*WORK TO BE COMPLETED:* Repeat the records. Keep every word and mark exactly as it is.

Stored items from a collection
┄┄┄┄┄┄┄┄┄┄┄┄┄┄┄┄┄┄┄┄

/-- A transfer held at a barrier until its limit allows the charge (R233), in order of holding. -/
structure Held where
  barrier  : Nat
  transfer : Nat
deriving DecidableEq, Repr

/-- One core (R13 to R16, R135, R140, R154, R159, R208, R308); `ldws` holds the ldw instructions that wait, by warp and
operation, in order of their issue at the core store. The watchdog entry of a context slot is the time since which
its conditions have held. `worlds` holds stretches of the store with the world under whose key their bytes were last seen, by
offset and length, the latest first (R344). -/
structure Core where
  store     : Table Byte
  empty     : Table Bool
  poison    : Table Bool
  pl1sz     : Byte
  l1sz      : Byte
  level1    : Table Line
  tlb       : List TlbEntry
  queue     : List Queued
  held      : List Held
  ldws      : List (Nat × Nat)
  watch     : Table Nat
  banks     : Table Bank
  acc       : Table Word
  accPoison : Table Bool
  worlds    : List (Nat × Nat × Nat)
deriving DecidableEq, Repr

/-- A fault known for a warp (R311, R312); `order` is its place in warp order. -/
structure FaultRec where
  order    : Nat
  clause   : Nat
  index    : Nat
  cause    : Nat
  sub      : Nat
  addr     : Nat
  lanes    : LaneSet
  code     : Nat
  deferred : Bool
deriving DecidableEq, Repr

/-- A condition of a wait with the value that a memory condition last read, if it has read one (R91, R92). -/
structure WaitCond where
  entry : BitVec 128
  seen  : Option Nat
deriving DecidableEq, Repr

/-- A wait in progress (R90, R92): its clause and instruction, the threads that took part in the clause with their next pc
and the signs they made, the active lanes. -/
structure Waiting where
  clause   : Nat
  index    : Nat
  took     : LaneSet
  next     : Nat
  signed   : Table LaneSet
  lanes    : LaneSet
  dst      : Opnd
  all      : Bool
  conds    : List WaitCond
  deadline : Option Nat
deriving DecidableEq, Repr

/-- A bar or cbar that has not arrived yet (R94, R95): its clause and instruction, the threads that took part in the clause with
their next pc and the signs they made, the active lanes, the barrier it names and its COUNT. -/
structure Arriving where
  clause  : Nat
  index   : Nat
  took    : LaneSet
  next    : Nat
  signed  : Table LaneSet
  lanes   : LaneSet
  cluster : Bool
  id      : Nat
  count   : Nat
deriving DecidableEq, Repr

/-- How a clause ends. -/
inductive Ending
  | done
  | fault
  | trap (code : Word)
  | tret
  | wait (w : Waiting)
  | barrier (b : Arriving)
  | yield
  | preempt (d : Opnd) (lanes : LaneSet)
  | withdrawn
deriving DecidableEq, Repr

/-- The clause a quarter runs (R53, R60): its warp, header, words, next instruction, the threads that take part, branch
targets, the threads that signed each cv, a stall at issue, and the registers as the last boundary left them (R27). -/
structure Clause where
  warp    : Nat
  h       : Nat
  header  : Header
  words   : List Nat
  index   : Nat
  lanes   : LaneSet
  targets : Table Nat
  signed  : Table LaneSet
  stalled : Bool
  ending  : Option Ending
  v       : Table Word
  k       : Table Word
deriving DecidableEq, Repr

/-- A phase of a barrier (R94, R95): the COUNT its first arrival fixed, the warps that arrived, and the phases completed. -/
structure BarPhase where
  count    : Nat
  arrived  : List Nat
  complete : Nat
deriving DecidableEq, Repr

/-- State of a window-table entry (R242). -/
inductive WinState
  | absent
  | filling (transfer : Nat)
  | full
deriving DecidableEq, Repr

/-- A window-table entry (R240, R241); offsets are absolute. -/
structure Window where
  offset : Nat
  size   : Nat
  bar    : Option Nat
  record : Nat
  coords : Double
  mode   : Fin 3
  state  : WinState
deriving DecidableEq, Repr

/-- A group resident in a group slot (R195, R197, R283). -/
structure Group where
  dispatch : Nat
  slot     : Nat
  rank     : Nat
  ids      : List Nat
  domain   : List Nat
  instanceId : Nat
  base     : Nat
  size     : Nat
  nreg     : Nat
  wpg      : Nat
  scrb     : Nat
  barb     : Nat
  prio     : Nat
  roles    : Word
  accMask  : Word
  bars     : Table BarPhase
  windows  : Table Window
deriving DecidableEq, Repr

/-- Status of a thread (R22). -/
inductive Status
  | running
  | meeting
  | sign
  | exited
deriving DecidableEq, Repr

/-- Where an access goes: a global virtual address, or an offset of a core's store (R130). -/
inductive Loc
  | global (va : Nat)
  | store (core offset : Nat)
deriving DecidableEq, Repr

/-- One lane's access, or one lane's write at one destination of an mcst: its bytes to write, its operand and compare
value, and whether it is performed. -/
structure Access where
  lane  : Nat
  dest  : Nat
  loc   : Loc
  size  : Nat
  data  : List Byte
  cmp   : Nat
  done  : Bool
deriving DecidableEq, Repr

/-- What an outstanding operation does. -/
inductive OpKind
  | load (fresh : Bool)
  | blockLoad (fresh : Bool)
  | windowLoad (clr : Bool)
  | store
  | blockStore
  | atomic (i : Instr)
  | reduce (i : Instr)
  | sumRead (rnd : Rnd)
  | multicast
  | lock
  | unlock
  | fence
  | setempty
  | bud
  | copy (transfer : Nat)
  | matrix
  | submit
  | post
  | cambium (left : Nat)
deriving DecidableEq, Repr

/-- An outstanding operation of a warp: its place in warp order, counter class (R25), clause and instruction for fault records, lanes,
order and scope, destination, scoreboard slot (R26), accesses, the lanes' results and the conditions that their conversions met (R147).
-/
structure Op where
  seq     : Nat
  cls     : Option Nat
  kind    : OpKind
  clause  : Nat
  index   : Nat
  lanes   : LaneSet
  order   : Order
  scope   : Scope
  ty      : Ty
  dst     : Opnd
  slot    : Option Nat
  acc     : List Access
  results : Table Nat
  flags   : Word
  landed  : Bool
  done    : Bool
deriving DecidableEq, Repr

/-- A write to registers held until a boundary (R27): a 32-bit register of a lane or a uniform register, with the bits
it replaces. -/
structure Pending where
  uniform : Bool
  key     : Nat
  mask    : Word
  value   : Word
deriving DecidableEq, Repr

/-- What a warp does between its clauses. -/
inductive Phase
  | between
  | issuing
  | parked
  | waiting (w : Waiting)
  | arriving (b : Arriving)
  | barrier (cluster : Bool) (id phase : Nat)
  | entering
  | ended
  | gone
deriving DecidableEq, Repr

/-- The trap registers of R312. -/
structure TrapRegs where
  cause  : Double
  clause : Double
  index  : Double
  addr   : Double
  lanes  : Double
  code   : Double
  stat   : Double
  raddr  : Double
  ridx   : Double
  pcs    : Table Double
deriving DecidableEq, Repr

┄┄┄┄┄┄┄┄┄┄┄┄┄┄┄┄┄┄┄┄

*ANSWER BOX:*
/-- A transfer held at a barrier until its limit allows the charge (R233), in order of holding. -/
structure Held where
  barrier  : Nat
  transfer : Nat
deriving DecidableEq, Repr

/-- One core (R13 to R16, R135, R140, R154, R159, R208, R308); `ldws` holds the ldw instructions that wait, by warp and
operation, in order of their issue at the core store. The watchdog entry of a context slot is the time since which
its conditions have held. `worlds` holds stretches of the store with the world under whose key their bytes were last seen, by
offset and length, the latest first (R344). -/
structure Core where
  store     : Table Byte
  empty     : Table Bool
  poison    : Table Bool
  pl1sz     : Byte
  l1sz      : Byte
  level1    : Table Line
  tlb       : List TlbEntry
  queue     : List Queued
  held      : List Held
  ldws      : List (Nat × Nat)
  watch     : Table Nat
  banks     : Table Bank
  acc       : Table Word
  accPoison : Table Bool
  worlds    : List (Nat × Nat × Nat)
deriving DecidableEq, Repr

/-- A fault known for a warp (R311, R312); `order` is its place in warp order. -/
structure FaultRec where
  order    : Nat
  clause   : Nat
  index    : Nat
  cause    : Nat
  sub      : Nat
  addr     : Nat
  lanes    : LaneSet
  code     : Nat
  deferred : Bool
deriving DecidableEq, Repr

/-- A condition of a wait with the value that a memory condition last read, if it has read one (R91, R92). -/
structure WaitCond where
  entry : BitVec 128
  seen  : Option Nat
deriving DecidableEq, Repr

/-- A wait in progress (R90, R92): its clause and instruction, the threads that took part in the clause with their next pc
and the signs they made, the active lanes. -/
structure Waiting where
  clause   : Nat
  index    : Nat
  took     : LaneSet
  next     : Nat
  signed   : Table LaneSet
  lanes    : LaneSet
  dst      : Opnd
  all      : Bool
  conds    : List WaitCond
  deadline : Option Nat
deriving DecidableEq, Repr

/-- A bar or cbar that has not arrived yet (R94, R95): its clause and instruction, the threads that took part in the clause with
their next pc and the signs they made, the active lanes, the barrier it names and its COUNT. -/
structure Arriving where
  clause  : Nat
  index   : Nat
  took    : LaneSet
  next    : Nat
  signed  : Table LaneSet
  lanes   : LaneSet
  cluster : Bool
  id      : Nat
  count   : Nat
deriving DecidableEq, Repr

/-- How a clause ends. -/
inductive Ending
  | done
  | fault
  | trap (code : Word)
  | tret
  | wait (w : Waiting)
  | barrier (b : Arriving)
  | yield
  | preempt (d : Opnd) (lanes : LaneSet)
  | withdrawn
deriving DecidableEq, Repr

/-- The clause a quarter runs (R53, R60): its warp, header, words, next instruction, the threads that take part, branch
targets, the threads that signed each cv, a stall at issue, and the registers as the last boundary left them (R27). -/
structure Clause where
  warp    : Nat
  h       : Nat
  header  : Header
  words   : List Nat
  index   : Nat
  lanes   : LaneSet
  targets : Table Nat
  signed  : Table LaneSet
  stalled : Bool
  ending  : Option Ending
  v       : Table Word
  k       : Table Word
deriving DecidableEq, Repr

/-- A phase of a barrier (R94, R95): the COUNT its first arrival fixed, the warps that arrived, and the phases completed. -/
structure BarPhase where
  count    : Nat
  arrived  : List Nat
  complete : Nat
deriving DecidableEq, Repr

/-- State of a window-table entry (R242). -/
inductive WinState
  | absent
  | filling (transfer : Nat)
  | full
deriving DecidableEq, Repr

/-- A window-table entry (R240, R241); offsets are absolute. -/
structure Window where
  offset : Nat
  size   : Nat
  bar    : Option Nat
  record : Nat
  coords : Double
  mode   : Fin 3
  state  : WinState
deriving DecidableEq, Repr

/-- A group resident in a group slot (R195, R197, R283). -/
structure Group where
  dispatch : Nat
  slot     : Nat
  rank     : Nat
  ids      : List Nat
  domain   : List Nat
  instanceId : Nat
  base     : Nat
  size     : Nat
  nreg     : Nat
  wpg      : Nat
  scrb     : Nat
  barb     : Nat
  prio     : Nat
  roles    : Word
  accMask  : Word
  bars     : Table BarPhase
  windows  : Table Window
deriving DecidableEq, Repr

/-- Status of a thread (R22). -/
inductive Status
  | running
  | meeting
  | sign
  | exited
deriving DecidableEq, Repr

/-- Where an access goes: a global virtual address, or an offset of a core's store (R130). -/
inductive Loc
  | global (va : Nat)
  | store (core offset : Nat)
deriving DecidableEq, Repr

/-- One lane's access, or one lane's write at one destination of an mcst: its bytes to write, its operand and compare
value, and whether it is performed. -/
structure Access where
  lane  : Nat
  dest  : Nat
  loc   : Loc
  size  : Nat
  data  : List Byte
  cmp   : Nat
  done  : Bool
deriving DecidableEq, Repr

/-- What an outstanding operation does. -/
inductive OpKind
  | load (fresh : Bool)
  | blockLoad (fresh : Bool)
  | windowLoad (clr : Bool)
  | store
  | blockStore
  | atomic (i : Instr)
  | reduce (i : Instr)
  | sumRead (rnd : Rnd)
  | multicast
  | lock
  | unlock
  | fence
  | setempty
  | bud
  | copy (transfer : Nat)
  | matrix
  | submit
  | post
  | cambium (left : Nat)
deriving DecidableEq, Repr

/-- An outstanding operation of a warp: its place in warp order, counter class (R25), clause and instruction for fault records, lanes,
order and scope, destination, scoreboard slot (R26), accesses, the lanes' results and the conditions that their conversions met (R147).
-/
structure Op where
  seq     : Nat
  cls     : Option Nat
  kind    : OpKind
  clause  : Nat
  index   : Nat
  lanes   : LaneSet
  order   : Order
  scope   : Scope
  ty      : Ty
  dst     : Opnd
  slot    : Option Nat
  acc     : List Access
  results : Table Nat
  flags   : Word
  landed  : Bool
  done    : Bool
deriving DecidableEq, Repr

/-- A write to registers held until a boundary (R27): a 32-bit register of a lane or a uniform register, with the bits
it replaces. -/
structure Pending where
  uniform : Bool
  key     : Nat
  mask    : Word
  value   : Word
deriving DecidableEq, Repr

/-- What a warp does between its clauses. -/
inductive Phase
  | between
  | issuing
  | parked
  | waiting (w : Waiting)
  | arriving (b : Arriving)
  | barrier (cluster : Bool) (id phase : Nat)
  | entering
  | ended
  | gone
deriving DecidableEq, Repr

/-- The trap registers of R312. -/
structure TrapRegs where
  cause  : Double
  clause : Double
  index  : Double
  addr   : Double
  lanes  : Double
  code   : Double
  stat   : Double
  raddr  : Double
  ridx   : Double
  pcs    : Table Double
deriving DecidableEq, Repr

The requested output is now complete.